(Saved entries)
-- ==== Sys2Proof/Tests/Slice0.lean ====
section
/-! SUPPORT. Tests: ill-formed commands are refused by the value checks, each command's word as
30_encoding.md R134 writes it decodes to the command, small vectors of 95_test_vectors.md, and for each
obligation with hypotheses a state that meets them. -/

namespace Sys2Proof.Tests

open Sys2Proof Sys2Proof.Machine

/-! ### A small block -/

/-- The test table of 95_test_vectors.md: four samples, two tables; the window at 0x400. -/
def benchParams : Config.Params :=
  { baseAddr := 0x400, tableSize := 4, wtData := [[0, 16384, 0, -16384], [16384, 16384, -16384, -16384]],
    outBits := 8, neutral := 128 }

/-- Two ADSR envelopes, one unit of every other kind. -/
def benchCounts : Config.Counts :=
  { pacc := 1, osc := 1, onepole := 1, svf := 1, biquad := 1, dc := 1, adsr := 2, ar := 1, lfo := 1 }

/-- The block after reset. -/
def bench : State := State.resetWith benchParams benchCounts

/-- `bench` with operands in both banks. -/
def benchOp (v0 v1 v2 : U32) : State :=
  { bench with fg := { Bank.reset with op0 := v0, op1 := v1, op2 := v2 }
               isr := { Bank.reset with op0 := v0, op1 := v1, op2 := v2 } }

/-- A running engine: 22050 Hz, period 45, pin 9. -/
def running (phase : EngPhase) (cb : U32) (s : State) : State :=
  { s with eng := { phase := phase, cb := cb, rate := 22050#32, period := 45#32, pin := 9#32 } }

/-- `s` with the agents' next answers in store. -/
def answering (answers : List Bool) (s : State) : State := { s with env := { s.env with answers := answers } }

/-- `s` with the next inputs. -/
def facing (inputs : List Input) (s : State) : State := { s with env := { s.env with inputs := inputs } }

/-- `s` with what becomes of the next turns. -/
def taking (turns : List Turn) (s : State) : State := { s with env := { s.env with turns := turns } }

/-- The next state of an outcome; the block after reset where there is none. -/
def after : Host.Outcome State Fault Refusal → State
  | .next s => s
  | .fault _ => bench
  | .refused _ => bench

/-- `RES0` and `RES1` of the foreground bank after a command. -/
def results (i : Instr) (s : State) : U32 × U32 := ((after (exec i s)).fg.res0, (after (exec i s)).fg.res1)

/-! ### Well-formedness: each check refuses an ill-formed command (30_encoding.md R131, R133) -/

theorem test_wellFormed_refuses_absent_unit : (Instr.adsrNoteOn 2#8).wellFormed bench.limits = false := by decide

theorem test_wellFormed_refuses_illegal_selector :
    (Instr.oscSetTable 0#8 2#8).wellFormed bench.limits = false ∧
    (Instr.bqSetType 0#8 3#8).wellFormed bench.limits = false ∧
    (Instr.lfoSetShape 0#8 6#8).wellFormed bench.limits = false := by decide

theorem test_wellFormed_accepts :
    (Instr.adsrNoteOn 1#8).wellFormed bench.limits = true ∧
    (Instr.lfoSetShape 0#8 5#8).wellFormed bench.limits = true ∧ Instr.engReturn.wellFormed bench.limits = true := by
  decide

/-! ### Decoding: one word for each row of 30_encoding.md R134 -/

theorem test_decode_engine :
    decode 0x00000000#32 = .ok .nop ∧
    decode 0x01000000#32 = .ok .engBegin ∧
    decode 0x02000000#32 = .ok .engEnd ∧
    decode 0x03000000#32 = .ok .engSetCallback ∧
    decode 0x04000000#32 = .ok .engReturn := by
  decide

theorem test_decode_pacc :
    decode 0x10860000#32 = .ok (.paccSetFreq 0x86#8) ∧
    decode 0x11870000#32 = .ok (.paccSetSr 0x87#8) ∧
    decode 0x12880000#32 = .ok (.paccSetPhase 0x88#8) ∧
    decode 0x13890000#32 = .ok (.paccTick 0x89#8) ∧
    decode 0x148A0000#32 = .ok (.paccGet 0x8A#8) := by
  decide

theorem test_decode_osc :
    decode 0x208B0000#32 = .ok (.oscSetFreq 0x8B#8) ∧
    decode 0x218C0000#32 = .ok (.oscSetSr 0x8C#8) ∧
    decode 0x228D0000#32 = .ok (.oscSetPhase 0x8D#8) ∧
    decode 0x238E0000#32 = .ok (.oscSetAmp 0x8E#8) ∧
    decode 0x248FCB00#32 = .ok (.oscSetTable 0x8F#8 0xCB#8) ∧
    decode 0x25900000#32 = .ok (.oscProcess 0x90#8) ∧
    decode 0x26910000#32 = .ok (.oscGet 0x91#8) := by
  decide

theorem test_decode_onepole :
    decode 0x30920000#32 = .ok (.onepoleSetCutoff 0x92#8) ∧
    decode 0x31930000#32 = .ok (.onepoleSetSr 0x93#8) ∧
    decode 0x3294E400#32 = .ok (.onepoleSetMode 0x94#8 0xE4#8) ∧
    decode 0x33950000#32 = .ok (.onepoleProcess 0x95#8) ∧
    decode 0x34960000#32 = .ok (.onepoleReset 0x96#8) ∧
    decode 0x35970000#32 = .ok (.onepoleGet 0x97#8) := by
  decide

theorem test_decode_svf :
    decode 0x40980000#32 = .ok (.svfSetCutoff 0x98#8) ∧
    decode 0x41990000#32 = .ok (.svfSetRes 0x99#8) ∧
    decode 0x429A0000#32 = .ok (.svfSetSr 0x9A#8) ∧
    decode 0x439B0000#32 = .ok (.svfProcess 0x9B#8) ∧
    decode 0x449C0000#32 = .ok (.svfReset 0x9C#8) ∧
    decode 0x459D0000#32 = .ok (.svfGet 0x9D#8) := by
  decide

theorem test_decode_biquad :
    decode 0x509E0000#32 = .ok (.bqSetCutoff 0x9E#8) ∧
    decode 0x519F0000#32 = .ok (.bqSetSr 0x9F#8) ∧
    decode 0x52A0E000#32 = .ok (.bqSetType 0xA0#8 0xE0#8) ∧
    decode 0x53A10000#32 = .ok (.bqSetCoeffs 0xA1#8) ∧
    decode 0x54A20000#32 = .ok (.bqProcess 0xA2#8) ∧
    decode 0x55A30000#32 = .ok (.bqReset 0xA3#8) ∧
    decode 0x56A4F400#32 = .ok (.bqGet 0xA4#8 0xF4#8) := by
  decide

theorem test_decode_dc :
    decode 0x60A50000#32 = .ok (.dcProcess 0xA5#8) ∧
    decode 0x61A60000#32 = .ok (.dcReset 0xA6#8) ∧
    decode 0x62A70000#32 = .ok (.dcGet 0xA7#8) := by
  decide

theorem test_decode_adsr :
    decode 0x70A80000#32 = .ok (.adsrSetAttack 0xA8#8) ∧
    decode 0x71A90000#32 = .ok (.adsrSetDecay 0xA9#8) ∧
    decode 0x72AA0000#32 = .ok (.adsrSetSustain 0xAA#8) ∧
    decode 0x73AB0000#32 = .ok (.adsrSetRelease 0xAB#8) ∧
    decode 0x74AC0000#32 = .ok (.adsrSetSr 0xAC#8) ∧
    decode 0x75AD0000#32 = .ok (.adsrNoteOn 0xAD#8) ∧
    decode 0x76AE0000#32 = .ok (.adsrNoteOff 0xAE#8) ∧
    decode 0x77AF0000#32 = .ok (.adsrProcess 0xAF#8) ∧
    decode 0x78B0F000#32 = .ok (.adsrGet 0xB0#8 0xF0#8) := by
  decide

theorem test_decode_ar :
    decode 0x80B10000#32 = .ok (.arSetAttack 0xB1#8) ∧
    decode 0x81B20000#32 = .ok (.arSetRelease 0xB2#8) ∧
    decode 0x82B30000#32 = .ok (.arSetSr 0xB3#8) ∧
    decode 0x83B40000#32 = .ok (.arTrigger 0xB4#8) ∧
    decode 0x84B50000#32 = .ok (.arProcess 0xB5#8) ∧
    decode 0x85B60000#32 = .ok (.arGet 0xB6#8) := by
  decide

theorem test_decode_lfo :
    decode 0x90B70000#32 = .ok (.lfoSetFreq 0xB7#8) ∧
    decode 0x91B80000#32 = .ok (.lfoSetSr 0xB8#8) ∧
    decode 0x92B9DD00#32 = .ok (.lfoSetShape 0xB9#8 0xDD#8) ∧
    decode 0x93BA0000#32 = .ok (.lfoSetSeed 0xBA#8) ∧
    decode 0x94BB0000#32 = .ok (.lfoProcess 0xBB#8) ∧
    decode 0x95BC0000#32 = .ok (.lfoGet 0xBC#8) := by
  decide

theorem test_decode_wt :
    decode 0xA000F100#32 = .ok (.wtLookup 0xF1#8) := by
  decide

/-- 95_test_vectors.md 2.1: words whose opcode, reserved bits or UNIT the decoder itself refuses. -/
theorem test_decode_refuses :
    decode 0x05FF0001#32 = .error .illegalOpcode ∧ decode 0xFF000000#32 = .error .illegalOpcode ∧
    decode 0x02010001#32 = .error .reservedBits ∧ decode 0x75010100#32 = .error .reservedBits ∧
    decode 0x00010000#32 = .error .badUnit ∧ decode 0xA0010000#32 = .error .badUnit := by decide

/-! ### Numeric primitives (95_test_vectors.md 2.2) -/

theorem test_clampf :
    clampf 0x7FC00001#32 zeroF32 oneF32 = zeroF32 ∧ clampf 0x80000000#32 zeroF32 oneF32 = 0x80000000#32 ∧
    clampf 0x7F800000#32 Config.cutoffMinHz 0x462C4400#32 = 0x462C4400#32 := by decide +kernel

theorem test_maxf_minf_nan :
    maxf 0x7FC00000#32 0x33800000#32 = 0x33800000#32 ∧ minf 0xFFC00000#32 oneF32 = oneF32 := by decide +kernel

theorem test_frac :
    fracF32 0x40700000#32 = 0x3F400000#32 ∧ fracF64 0xBFD0000000000000#64 = 0x3FE8000000000000#64 ∧
    fracF32 0xB0800000#32 = oneF32 := by decide +kernel

theorem test_nan_is_canonical : mulF32 zeroF32 0x7F800000#32 = 0x7FC00000#32 := by decide +kernel

theorem test_i32toF32 :
    mulF32 (i32toF32 0x7FFFFFFF#32) twoPowNeg31F32 = oneF32 ∧
    mulF32 (i32toF32 0x80000000#32) twoPowNeg31F32 = negOneF32 := by decide +kernel

/-! ### Phase accumulator, oscillator, lookup (95_test_vectors.md 2.3) -/

/-- The accumulator after a command. -/
def accAfter (i : Instr) (s : State) : Option PaccState := (after (exec i s)).units.pacc[0]?

/-- `bench` with this accumulator in `pacc[0]` and in `osc[0]`. -/
def withAcc (a : PaccState) (s : State) : State :=
  { s with units := { s.units with pacc := [a], osc := [{ OscState.reset with acc := a }] } }

theorem test_pacc_set_freq :
    (accAfter (.paccSetFreq 0) (benchOp 0x43DC0000#32 0 0)).map PaccState.inc = some 0x3F946EFDCB4A6B82#64 := by
  decide +kernel

theorem test_pacc_set_freq_above_nyquist :
    (accAfter (.paccSetFreq 0) (benchOp 0x469C4000#32 0 0)).map (fun a => (a.freq, a.inc)) =
      some (0x462C4400#32, 0x3FE0000000000000#64) := by decide +kernel

theorem test_pacc_set_sr :
    (accAfter (.paccSetSr 0)
      (withAcc { PaccState.reset with freq := 0x462C4400#32 } (benchOp 0x447A0000#32 0 0))).map
        (fun a => (a.freq, a.sr, a.inc)) = some (0x43FA0000#32, 0x447A0000#32, 0x3FE0000000000000#64) := by
  decide +kernel

theorem test_pacc_set_phase :
    (accAfter (.paccSetPhase 0) (benchOp 0 0xBFD00000#32 0)).map PaccState.phase =
      some 0x3FE8000000000000#64 := by decide +kernel

theorem test_pacc_set_phase_rounds_to_one :
    (accAfter (.paccSetPhase 0) (benchOp 0 0xBC300000#32 0)).map PaccState.phase = some 0 := by decide +kernel

theorem test_pacc_tick :
    results (.paccTick 0) (withAcc { PaccState.reset with inc := 0x3F946EFDCB4A6B82#64 } bench) =
      (0x3CA377EE#32, 0) := by decide +kernel

theorem test_pacc_tick_wraps :
    (accAfter (.paccTick 0)
      (withAcc { PaccState.reset with phase := 0x3FE8000000000000#64, inc := 0x3FD0000000000000#64 } bench)).map
        PaccState.phase = some 0 := by decide +kernel

theorem test_pacc_get : results (.paccGet 0) (withAcc { PaccState.reset with phase := 0x3FE8000012345678#64 } bench) =
    (0x12345678#32, 0x3FE80000#32) := by decide +kernel

/-- `bench` with oscillator 0 at 125 Hz of 1000 Hz and this phase. -/
def benchOsc (phase : F64) : State :=
  withAcc { phase := phase, inc := 0x3FC0000000000000#64, freq := 0x42FA0000#32, sr := 0x447A0000#32 } bench

theorem test_osc_process : results (.oscProcess 0) (benchOsc 0) = (0x3E800000#32, 0x3E000000#32) := by
  decide +kernel

theorem test_osc_process_interpolates_to_entry_0 :
    results (.oscProcess 0) (benchOsc 0x3FE8000000000000#64) = (0xBE800000#32, 0x3F600000#32) := by
  decide +kernel

theorem test_osc_set_amp :
    ((after (exec (.oscSetAmp 0) (benchOp 0x40000000#32 0 0))).units.osc[0]?).map OscState.amp = some oneF32 := by
  decide +kernel

theorem test_osc_set_table_keeps_phase :
    ((after (exec (.oscSetTable 0 1) (benchOsc 0x3FE0000000000000#64))).units.osc[0]?).map
      (fun o => (o.table, o.acc.phase)) = some (1, 0x3FE0000000000000#64) := by decide +kernel

theorem test_wt_lookup_negative_index :
    results (.wtLookup 0) (benchOp 0xBF000000#32 0 0) = (0xBE800000#32, 0) := by decide +kernel

theorem test_wt_lookup_infinite_index :
    results (.wtLookup 0) (benchOp 0xFF800000#32 0 0) = (0, 0) := by decide +kernel

/-! ### Filters (95_test_vectors.md 2.4 to 2.6, with the coefficients those tables give) -/

/-- `bench` with the one-pole of the table, in a mode. -/
def benchOnepole (mode : OnePoleMode) (lp x : F32) : State :=
  let s := benchOp x 0 0
  { s with units := { s.units with
      onepole := [{ OnePoleState.reset with alpha := 0x3E7DE674#32, mode := mode, lp := lp }] } }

- **WHAT IS BEING ASKED**
Copy out, exactly and alone, the lines of the entries above between the ones holding "accumulator after a command. -/" and "def withAcc (a", inclusive.

- **PROBLEM SOLUTION**
/-- The accumulator after a command. -/
def accAfter (i : Instr) (s : State) : Option PaccState := (after (exec i s)).units.pacc[0]?

/-- `bench` with this accumulator in `pacc[0]` and in `osc[0]`. -/
def withAcc (a : PaccState) (s : State) : State :=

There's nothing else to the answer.